Spicy steak cut fries topped with kimchi and tender beef bulgogi.
Korean Beef Bulgogi (yields 2 lbs.)
2 lbs. (908g) Beef tenderloin, sliced thinly
Marinade (for 2 lbs. of beef)
1 cups (240ml) Pureed pear
1/2 cups (120ml) Onion purée
8 cloves (40g) Minced garlic
¾ tablespoon (8g) Minced ginger
2 each (30g) Chopped green onion
¼ cup (60ml) Soy sauce
¼ cup (80g) Brown sugar
¼ teaspoon (1g) Ground black pepper
2 tablespoons (30ml) Toasted sesame oil
1/3 cup (50g) Thin slices of carrot
Cabbage Kimchi (makes 1 quart)
1 each (908g) Medium Head Napa cabbage (about 2 lbs.)
1/4 cup (16g) Sea salt or kosher salt
6 each (30g) Garlic Cloves, chopped
1 teaspoon (4g) Fresh Ginger, grated
1 teaspoon (10g) Granulated sugar
2 tablespoons (30ml) Fish sauce or salted shrimp paste
3 tablespoons (25g) Korean red pepper flakes (gochugaru)
8 ounces (240g) Korean radish or daikon radish, peeled and cut into julienne strips (1/8”x1/8”x2-3”)
4 each (50g) Medium scallions, trimmed and cut into 1-inch pieces
2.2 lbs. (1 kg) Steak Cut Frozen Fries
As Needed Vegetable Oil for frying
2 tablespoons (6g) Gochugaru (Korean Chili Flakes)
1 tablespoon (4g) Sea Salt
Prep Time: 120min | Cook Time: 20min
To make the bulgogi, mix all the marinade ingredients in a bowl. Add the sliced beef and mix well. You can grill, pan-fry, or BBQ right after marinating, but it’s best to keep it in the fridge and let it marinate for at least 30 minutes, or overnight for a tougher cut of beef.
To make the Kimchi: Cut the cabbage lengthwise through the stem into quarters. Cut the cores from each piece. Cut each quarter crosswise into 2-inch-wide strips.

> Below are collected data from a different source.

-- ==== Sys2Proof/Laws/KeepsQueues.lean ====
section
/-!
SUPPORT. Laws/KeepsQueues.lean: every operation of Machine/Queues.lean keeps the queue and a sound state sound.
-/
namespace Sys2Proof.Machine

variable {q : List Instr}

theorem State.faultQueue_kept {s : State} {x1 : Nat} {cause : Nat}
    (h : Kept q s)  : Kept q (State.faultQueue s x1 cause) := by
  unfold State.faultQueue
  repeat' first
    | with_reducible assumption
    | with_reducible apply State.logError_kept
    | with_reducible apply State.setBit_kept
    | with_reducible apply State.setFld_kept

theorem State.ringWrite_kept {s : State} {x1 a : Nat} {bs : List Byte} (h : Kept q s) : Kept q (s.ringWrite x1 a bs) :=
  by
  unfold State.ringWrite
  split
  · exact State.t0Store_kept h
  · exact ⟨h.pending, h.regs, h.hiLatch, h.t0, h.t1, cellSetMany_wf _ h.host, h.flash, h.streams, h.banks, h.engs, h.queues, h.ports⟩

theorem State.signal_kept {s : State} {x1 : Nat}
    (h : Kept q s)  : Kept q (State.signal s x1) := by
  unfold State.signal
  repeat' first
    | with_reducible assumption
    | with_reducible apply State.updQueue_kept
    | with_reducible apply State.sendVector_kept

theorem State.checkSignal_kept {s : State} {x1 : Nat} {irqNow : Bool}
    (h : Kept q s)  : Kept q (State.checkSignal s x1 irqNow) := by
  unfold State.checkSignal
  repeat' first
    | with_reducible assumption
    | with_reducible apply Kept.ite
    | with_reducible apply State.signal_kept

theorem State.writeRecord_kept {s : State} {x1 : Nat} {irqNow : Bool} {bs : List Byte}
    (h : Kept q s)  : Kept q (State.writeRecord s x1 irqNow bs) := by
  unfold State.writeRecord
  repeat' first
    | with_reducible assumption
    | with_reducible apply State.checkSignal_kept
    | with_reducible apply State.ringWrite_kept
    | with_reducible apply State.updQueue_kept
    | with_reducible apply State.setFld_kept

theorem State.showHeld_kept {s : State} {x1 : Nat}
    (h : Kept q s)  : Kept q (State.showHeld s x1) := by
  unfold State.showHeld
  repeat' first
    | with_reducible assumption
    | with_reducible apply State.setFld_kept

theorem State.postResult_kept {s : State} {sc : Nat} {rtype : Nat} {lane : Nat} {count : Nat} {tick : Nat} {first : Nat} {body : List Byte}
    (h : Kept q s)  : Kept q (State.postResult s sc rtype lane count tick first body) := by
  unfold State.postResult
  repeat' first
    | with_reducible assumption
    | with_reducible apply Kept.ite
    | with_reducible apply State.showHeld_kept
    | with_reducible apply State.writeRecord_kept
    | with_reducible apply State.peerMsg_kept
    | with_reducible apply State.setStream_kept
    | (extract_lets +onlyGivenNames v; clear_value v)
    | split

theorem State.flushHeld_kept {s : State} {x1 : Nat} {x2 : Nat}
    (h : Kept q s)  : Kept q (State.flushHeld s x1 x2) := by
  induction x2 generalizing s x1 with
  | zero =>
    unfold State.flushHeld
    repeat' with_reducible assumption
  | succ n ih =>
    unfold State.flushHeld
    repeat' first
      | with_reducible assumption
      | with_reducible apply Kept.ite
      | with_reducible apply State.showHeld_kept
      | with_reducible apply State.writeRecord_kept
      | with_reducible apply State.setStream_kept
      | with_reducible apply ih
      | (extract_lets +onlyGivenNames v; clear_value v)
      | split
      | (refine Kept.lit ?_ rfl rfl rfl rfl rfl rfl rfl rfl rfl rfl rfl rfl; with_reducible assumption)

theorem State.postHole_kept {s : State} {sc : Nat} {last : Nat} {tick : Nat} {ended : Bool}
    (h : Kept q s)  : Kept q (State.postHole s sc last tick ended) := by
  unfold State.postHole
  repeat' first
    | with_reducible assumption
    | with_reducible apply State.postResult_kept
    | with_reducible apply State.setStream_kept
    | split

theorem State.settle_kept {s : State} {x1 : Nat} {tag : Nat} {status : Nat} {detail : Nat} {value : Nat} {stream : Nat}
    (h : Kept q s)  : Kept q (State.settle s x1 tag status detail value stream) := by
  unfold State.settle
  repeat' first
    | with_reducible assumption
    | with_reducible apply State.updQueue_kept

theorem State.actReq_kept {s : State} {x1 : Nat} {tag : Nat}
    (h : Kept q s)  : Kept q (State.actReq s x1 tag) := by
  unfold State.actReq
  repeat' first
    | with_reducible assumption
    | with_reducible apply State.updQueue_kept

theorem State.dueReq_kept {s : State} {x1 : Nat} {kind : Nat} {tag : Nat}
    (h : Kept q s)  : Kept q (State.dueReq s x1 kind tag) := by
  unfold State.dueReq
  repeat' first
    | with_reducible assumption
    | with_reducible apply State.updQueue_kept
    | split

theorem State.settleStream_kept {s : State} {sc : Nat} {status : Nat → Nat}
    (h : Kept q s)  : Kept q (State.settleStream s sc status) := by
  unfold State.settleStream
  repeat' first
    | with_reducible assumption
    | with_reducible refine Kept.foldl _ (fun _ _ _ => ?_) ?_
    | with_reducible apply State.settle_kept

end Sys2Proof.Machine
end

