-- ==== Sys2Proof/Laws/KeepsHostQueue.lean ====
section
/-!
SUPPORT. Laws/KeepsHostQueue.lean: every operation of Machine/HostQueue.lean keeps the queue and a sound state sound.
-/
namespace Sys2Proof.Machine

variable {q : List Instr}

theorem State.queueZero_kept {s : State} {x1 : Nat}
    (h : Kept q s)  : Kept q (State.queueZero s x1) := by
  unfold State.queueZero
  repeat' first
    | with_reducible assumption
    | with_reducible apply State.updQueue_kept
    | with_reducible apply State.setReg_kept

theorem State.enableQueue_kept {s : State} {x1 : Nat}
    (h : Kept q s)  : Kept q (State.enableQueue s x1) := by
  unfold State.enableQueue
  repeat' first
    | with_reducible assumption
    | with_reducible apply Kept.ite
    | with_reducible apply State.queueZero_kept
    | with_reducible apply State.faultQueue_kept
    | with_reducible apply State.setBit_kept

theorem State.stopLoad_kept {s : State}
    (h : Kept q s)  : Kept q (State.stopLoad s) := by
  unfold State.stopLoad
  repeat' first
    | with_reducible assumption
    | with_reducible apply State.showMove_kept
    | with_reducible apply State.setBit_kept
    | dsimp -zeta only
    | (refine Kept.lit ?_ rfl rfl rfl rfl rfl rfl rfl rfl rfl rfl rfl rfl; with_reducible refine Kept.foldl _ (fun _ _ _ => ?_) ?_)

theorem State.stopMoves_kept {s : State} {mine : MoveDatum → Bool}
    (h : Kept q s)  : Kept q (State.stopMoves s mine).2 := by
  unfold State.stopMoves
  repeat' first
    | with_reducible assumption
    | with_reducible refine Kept.foldl _ (fun _ _ _ => ?_) ?_
    | with_reducible apply State.showMove_kept
    | (extract_lets +onlyGivenNames v; refine (fun (hv : Kept q v) => ?_) ?_; clear_value v; rotate_left; subst v)
    | (extract_lets +onlyGivenNames v; clear_value v)
    | dsimp -zeta only
    | (refine Kept.lit ?_ rfl rfl rfl rfl rfl rfl rfl rfl rfl rfl rfl rfl; with_reducible assumption)

theorem State.stopReq_kept {s : State} {x1 : Nat} {r : Req}
    (h : Kept q s)  : Kept q (State.stopReq s x1 r).2 := by
  unfold State.stopReq
  repeat' first
    | with_reducible assumption
    | with_reducible apply Kept.iteSnd
    | with_reducible apply State.stopLoad_kept
    | with_reducible apply State.updStream_kept
    | dsimp -zeta only
    | (refine Kept.lit ?_ rfl rfl rfl rfl rfl rfl rfl rfl rfl rfl rfl rfl; with_reducible apply State.stopMoves_kept)

theorem State.resetQueue_kept {s : State} {x1 : Nat}
    (h : Kept q s)  : Kept q (State.resetQueue s x1) := by
  unfold State.resetQueue
  repeat' first
    | with_reducible assumption
    | with_reducible refine Kept.foldl _ (fun _ _ _ => ?_) ?_
    | with_reducible apply State.stopReq_kept
    | with_reducible apply State.queueZero_kept
    | with_reducible apply State.showHeld_kept
    | with_reducible apply State.updQueue_kept
    | with_reducible apply State.setBit_kept
    | with_reducible apply State.setFld_kept

theorem State.writeQctrl_kept {s : State} {x1 : Nat} {v : Word}
    (h : Kept q s)  : Kept q (State.writeQctrl s x1 v) := by
  unfold State.writeQctrl
  repeat' first
    | with_reducible assumption
    | with_reducible apply Kept.ite
    | with_reducible apply State.resetQueue_kept
    | with_reducible apply State.enableQueue_kept
    | with_reducible apply State.setFld_kept

theorem execQueueEnable_kept {i : Iface} {x1 : Fin 16} {v : Word} {s : State}
    (h : Kept q s)  : KeptX q (execQueueEnable i x1 v s) := by
  unfold execQueueEnable
  repeat' first
    | with_reducible assumption
    | with_reducible apply KeptX.of_next
    | with_reducible apply Kept.ite
    | with_reducible apply State.writeQctrl_kept

theorem execQueueReset_kept {i : Iface} {x1 : Fin 16} {v : Word} {s : State}
    (h : Kept q s)  : KeptX q (execQueueReset i x1 v s) := by
  unfold execQueueReset
  repeat' first
    | with_reducible assumption
    | with_reducible apply KeptX.of_next
    | with_reducible apply Kept.ite
    | with_reducible apply State.writeQctrl_kept

theorem State.placed_kept {s : State} {l : List HostBytes} (h : Kept q s) : Kept q (s.placed l) := by
  unfold State.placed
  refine Kept.foldl _ (fun s b hs => ?_) h
  exact ⟨hs.pending, hs.regs, hs.hiLatch, hs.t0, hs.t1, cellSetMany_wf _ hs.host, hs.flash, hs.streams, hs.banks, hs.engs, hs.queues, hs.ports⟩


theorem State.deadDoorbell_kept {s : State} {x1 : Nat}
    (h : Kept q s)  : Kept q (State.deadDoorbell s x1) := by
  unfold State.deadDoorbell
  repeat' first
    | with_reducible assumption
    | with_reducible apply State.logViolation_kept

theorem State.ringSq_kept {s : State} {x1 : Nat} {v : Nat}
    (h : Kept q s)  : Kept q (State.ringSq s x1 v) := by
  unfold State.ringSq
  repeat' first
    | with_reducible assumption
    | with_reducible apply Kept.ite
    | with_reducible apply State.deadDoorbell_kept
    | with_reducible apply State.faultQueue_kept
    | with_reducible apply State.updQueue_kept

theorem State.ringCq_kept {s : State} {x1 : Nat} {v : Nat}
    (h : Kept q s)  : Kept q (State.ringCq s x1 v) := by
  unfold State.ringCq
  repeat' first
    | with_reducible assumption
    | with_reducible apply Kept.ite
    | with_reducible apply State.deadDoorbell_kept
    | with_reducible apply State.updQueue_kept
    | with_reducible apply State.logViolation_kept

theorem execSqDoorbell_kept {i : Iface} {x1 : Fin 16} {index : BitVec 16} {placed : List HostBytes} {s : State}
    (h : Kept q s)  : KeptX q (execSqDoorbell i x1 index placed s) := by
  unfold execSqDoorbell
  repeat' first
    | with_reducible assumption
    | with_reducible apply KeptX.of_next
    | with_reducible apply Kept.ite
    | with_reducible apply State.ringSq_kept
    | with_reducible apply State.placed_kept

theorem execCqDoorbell_kept {i : Iface} {x1 : Fin 16} {index : BitVec 16} {s : State}
    (h : Kept q s)  : KeptX q (execCqDoorbell i x1 index s) := by
  unfold execCqDoorbell
  repeat' first
    | with_reducible assumption
    | with_reducible apply KeptX.of_next
    | with_reducible apply Kept.ite
    | with_reducible apply State.ringCq_kept

theorem State.enterWindow_kept {s : State} {x1 : Nat} {r : Req} {result : Option (Nat × Nat × Nat)}
    (h : Kept q s)  : Kept q (State.enterWindow s x1 r result) := by
  unfold State.enterWindow
  repeat' first
    | with_reducible assumption
    | with_reducible apply Kept.ite
    | with_reducible apply State.updQueue_kept

theorem State.joinReq_kept {s : State} {x1 : Nat} {r : Req}
    (h : Kept q s)  : Kept q (State.joinReq s x1 r) := by
  unfold State.joinReq
  repeat' first
    | with_reducible assumption
    | with_reducible apply State.updQueue_kept

theorem State.takeRecord_kept {s : State} {x1 : Nat} {bs : List Byte}
    (h : Kept q s)  : Kept q (State.takeRecord s x1 bs) := by
  unfold State.takeRecord
  repeat' first
    | with_reducible assumption
    | with_reducible apply Kept.ite
    | with_reducible apply State.joinReq_kept
    | with_reducible apply State.enterWindow_kept
    | with_reducible apply State.logViolation_kept
    | (extract_lets +onlyGivenNames v; have hp := fun a b c => Kept q (v a b c); clear hp; subst v)
    | (extract_lets +onlyGivenNames v; clear_value v)
    | dsimp -zeta only
    | split

theorem execRequestFetch_kept {a : HostAnswer} {s : State}
    (h : Kept q s)  : KeptX q (execRequestFetch a s) := by
  unfold execRequestFetch
  repeat' first
    | with_reducible assumption
    | with_reducible apply KeptX.of_next
    | with_reducible apply Kept.ite
    | with_reducible apply Kept.iteSnd
    | with_reducible apply State.takeRecord_kept
    | with_reducible apply State.faultQueue_kept
    | with_reducible apply State.senseRange_kept
    | with_reducible apply State.logFlips_kept
    | with_reducible apply State.setFld_kept
    | dsimp -zeta only
    | split
    | (refine Kept.lit ?_ rfl rfl rfl rfl rfl rfl rfl rfl rfl rfl rfl rfl; with_reducible assumption)

theorem execCompletionPost_kept {x0 : Fin 16} {a : HostAnswer} {s : State}
    (h : Kept q s)  : KeptX q (execCompletionPost x0 a s) := by
  unfold execCompletionPost
  repeat' first
    | with_reducible assumption
    | with_reducible apply KeptX.of_next
    | with_reducible apply Kept.ite
    | with_reducible apply State.writeRecord_kept
    | with_reducible apply State.faultQueue_kept
    | with_reducible apply State.updQueue_kept
    | split

theorem execHeldResultFlush_kept {x0 : Fin 16} {s : State}
    (h : Kept q s)  : KeptX q (execHeldResultFlush x0 s) := by
  unfold execHeldResultFlush
  repeat' first
    | with_reducible assumption
    | with_reducible apply KeptX.of_next
    | with_reducible apply State.flushHeld_kept

theorem execQmodTimeout_kept {x0 : Fin 16} {s : State}
    (h : Kept q s)  : KeptX q (execQmodTimeout x0 s) := by
  unfold execQmodTimeout
  repeat' first
    | with_reducible assumption
    | with_reducible apply KeptX.of_next
    | with_reducible apply Kept.ite
    | with_reducible apply State.signal_kept
    | with_reducible apply State.reach_kept

theorem State.streamResults_kept {s : State} {sc : Nat} {r : Nat} {t : Stream}
    (h : Kept q s)  : Kept q (State.streamResults s sc r t) := by
  unfold State.streamResults
  repeat' first
    | with_reducible assumption
    | with_reducible apply Kept.ite
    | with_reducible apply State.postHole_kept
    | with_reducible apply State.postResult_kept
    | with_reducible apply State.storeBytes_kept
    | with_reducible apply State.planFault_kept
    | with_reducible apply State.openHole_kept
    | with_reducible apply State.endStream_kept
    | with_reducible apply State.senseRange_kept
    | with_reducible apply State.updStream_kept
    | with_reducible apply State.logError_kept
    | dsimp -zeta only
    | split

theorem State.postResults_kept {s : State}
    (h : Kept q s)  : Kept q (State.postResults s) := by
  unfold State.postResults
  repeat' first
    | with_reducible assumption
    | with_reducible apply Kept.ite
    | with_reducible refine Kept.foldl _ (fun _ _ _ => ?_) ?_
    | with_reducible apply State.streamResults_kept
    | split
    | (refine Kept.lit ?_ rfl rfl rfl rfl rfl rfl rfl rfl rfl rfl rfl rfl; with_reducible assumption)

theorem execResultPost_kept {s : State}
    (h : Kept q s)  : KeptX q (execResultPost s) := by
  unfold execResultPost
  repeat' first
    | with_reducible assumption
    | with_reducible apply KeptX.of_next
    | with_reducible apply Kept.ite
    | with_reducible apply State.postResults_kept

end Sys2Proof.Machine
end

Place the cabbage in a large bowl and sprinkle with the salt. Using your hands, massage the salt into the cabbage until it starts to soften a bit. Add enough water to cover the cabbage. Put a plate on top of the cabbage and weigh it down with something heavy, like a jar or can of beans. Let stand for 1 to 2 hours.
Rinse the cabbage under cold water 3 times. Set aside to drain in a colander for 15 to 20 minutes. Meanwhile, make the spice paste.
Rinse and dry the bowl you used for salting. Add the garlic, ginger, sugar, and fish sauce, shrimp paste, or water and stir into a smooth paste. Stir in the gochugaru, using 1 tablespoon for mild and up to 5 tablespoons for spicy (3–1/2 tablespoons is a good medium heat); set aside until the cabbage is ready.
Gently squeeze any remaining water from the cabbage and add it to the spice paste. Add the radish and scallions.
Using your hands, gently work the paste into the vegetables until they are thoroughly coated. The gloves are optional here but highly recommended to protect your hands.
Pack the kimchi into a 1-quart jar. Press down on the kimchi until the brine rises to cover the vegetables, leaving at least 1 inch of space at the top. Seal the jar.
Place a bowl or plate under the jar to help catch any overflow. Let the jar stand at cool room temperature, out of direct sunlight, for 1 to 5 days. You may see bubbles inside the jar and brine may seep out of the lid. Check the kimchi once a day, pressing down on the vegetables with a clean finger or spoon to keep them submerged under the brine. Taste a little at this point. When the kimchi tastes ripe, transfer the jar to the refrigerator. You may eat it right away, but it’s best after a week or two.
For the fries, cook the fries in preheated 375 °F (190 °C) oil for 4-6 minutes or until they are crispy and golden. Remove from the oil and transfer to a bowl, season the fries with the gochugaru (Korean red chili flakes and salt).
To plate, arrange a bed of the seasoned fries on a plate or platter. Top the fries with some kimchi, and lastly follow the kimchi with the cooked bulgogi beef. Garnish with green onions and sesame seeds if desired. Enjoy!